What is being asked ->
The answer must be an exact reproduction of the lines from the start of the records below through the line containing "Nat) (mask : BitVec", and nothing more.

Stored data
/-- A fill of L1 for words that are valid there changes no byte of the line. A fill of an absent line of the core's own
die into a set with room, none of whose words the core's groups have a write under way to (log 16), brings the bytes
of the home into the words asked for, clean, wherever the line begins there (10 R351). A .stale store leaves the
bytes it writes in the line and marks exactly those dirty too. A word that the RDC holds keeps its bytes, and a word
that it lacks takes those given. A write-back leaves the dirty bytes of every line at their places in the home, and
every other byte as it was, when the lines lie on the core's die at places that do not meet. (05 R187, 05 R188, 08 R303, 08 R304, 08 R308, 05 Table 5.4) -/
def Obligations.FillsAndCopies : Prop :=
  (∀ (s : State) (core asid va dpa : Nat) (mask whole : BitVec 32) (prio : Nat) (ro : Bool) (l : L1Line),
    (s.core core).l1Find asid va = some l → l.valid &&& mask = mask →
    ∃ t y, fillL1 s core asid va dpa mask whole prio ro = .ready t ∧ (t.core core).l1Find asid va = some y ∧
      y.data = l.data ∧ y.valid = l.valid ∧ y.dirty = l.dirty ∧ y.prio = l.prio ∧ t.dram = s.dram) ∧
  (∀ (s : State) (core asid va dpa : Nat) (mask : BitVec 32) (prio : Nat) (ro : Bool),
    (s.core core).l1Find asid va = none → (s.core core).l1Victim asid (lineOf va) (s.waysLeft 1 core (l1Set (lineOf va)) 8) = none →
    let p := dpa - va % 128
    va % 128 ≤ dpa → homeDie p = dieOf core → homeDie (p + 127) = dieOf core → s.poisonedAt p = false →
    s.poisonedAt (p + 127) = false → mask ≠ 0#32 → mask &&& homeBusy s core asid (lineOf va) = 0#32 →
    ∃ t y, fillL1 s core asid va dpa mask 0#32 prio ro = .ready t ∧ (t.core core).l1Find asid va = some y ∧
      y.dpa = p ∧ y.valid = mask ∧ y.dirty = 0#128 ∧ y.prio = prio ∧ t.dram = s.dram ∧
      ∀ b, b < 128 → mask.getLsbD (b / 4) = true → y.data.get b = s.dram.get (p + b)) ∧
  (∀ (c : Core) (asid va : Nat) (l : L1Line) (cells : List (Nat × Byte)), c.l1Find asid va = some l → l.data.wf = true →
    (∀ p ∈ cells, p.1 < 128) → (cells.map fun p => p.1).Nodup →
    ∃ y, (c.l1Store asid va cells).l1Find asid va = some y ∧ y.valid = l.valid ∧ y.prio = l.prio ∧
      ∀ b, b < 128 →
        (∀ v, (b, v) ∈ cells → y.data.get b = v ∧ y.dirty.getLsbD b = true) ∧
        ((∀ v, (b, v) ∉ cells) → y.data.get b = l.data.get b ∧ y.dirty.getLsbD b = l.dirty.getLsbD b)) ∧
  (∀ (s : State) (d : Nat) (key : RdcKey) (mask : BitVec 32) (home : List Byte) (b : Nat), b < 128 →
    mask.getLsbD (b / 4) = true →
    ((s.die d).rdcFind key = none → (viaRdc s d key mask home).2.get b = nth 0#8 home b) ∧
    (∀ l, (s.die d).rdcFind key = some l → l.data.wf = true → (viaRdc s d key mask home).2.get b =
      if l.valid.getLsbD (b / 4) then l.data.get b else nth 0#8 home b)) ∧
  (∀ (s : State) (core : Nat), s.dram.wf = true → (s.core core).l1.Pairwise (fun y z => y.dpa + 128 ≤ z.dpa ∨ z.dpa + 128 ≤ y.dpa) →
    (∀ y ∈ (s.core core).l1, ∀ b, b < 128 → homeDie (y.dpa + b) = dieOf core) →
    let t := writeBack s core fun _ => true
    (∀ y ∈ (s.core core).l1, ∀ b, b < 128 → y.dirty.getLsbD b = true → t.dram.get (y.dpa + b) = y.data.get b) ∧
    (∀ a, (∀ y ∈ (s.core core).l1, a < y.dpa ∨ y.dpa + 128 ≤ a ∨ y.dirty.getLsbD (a - y.dpa) = false) →
      t.dram.get a = s.dram.get a) ∧
    (t.core core).l1Dirty = false ∧ t.hostMem = s.hostMem ∧ ∀ k, (t.core k).spad = (s.core k).spad)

Reply to the exercise ->
/-- A fill of L1 for words that are valid there changes no byte of the line. A fill of an absent line of the core's own
die into a set with room, none of whose words the core's groups have a write under way to (log 16), brings the bytes
of the home into the words asked for, clean, wherever the line begins there (10 R351). A .stale store leaves the
bytes it writes in the line and marks exactly those dirty too. A word that the RDC holds keeps its bytes, and a word
that it lacks takes those given. A write-back leaves the dirty bytes of every line at their places in the home, and
every other byte as it was, when the lines lie on the core's die at places that do not meet. (05 R187, 05 R188, 08 R303, 08 R304, 08 R308, 05 Table 5.4) -/
def Obligations.FillsAndCopies : Prop :=
  (∀ (s : State) (core asid va dpa : Nat) (mask whole : BitVec 32) (prio : Nat) (ro : Bool) (l : L1Line),
    (s.core core).l1Find asid va = some l → l.valid &&& mask = mask →
    ∃ t y, fillL1 s core asid va dpa mask whole prio ro = .ready t ∧ (t.core core).l1Find asid va = some y ∧
      y.data = l.data ∧ y.valid = l.valid ∧ y.dirty = l.dirty ∧ y.prio = l.prio ∧ t.dram = s.dram) ∧
  (∀ (s : State) (core asid va dpa : Nat) (mask : BitVec 32) (prio : Nat) (ro : Bool),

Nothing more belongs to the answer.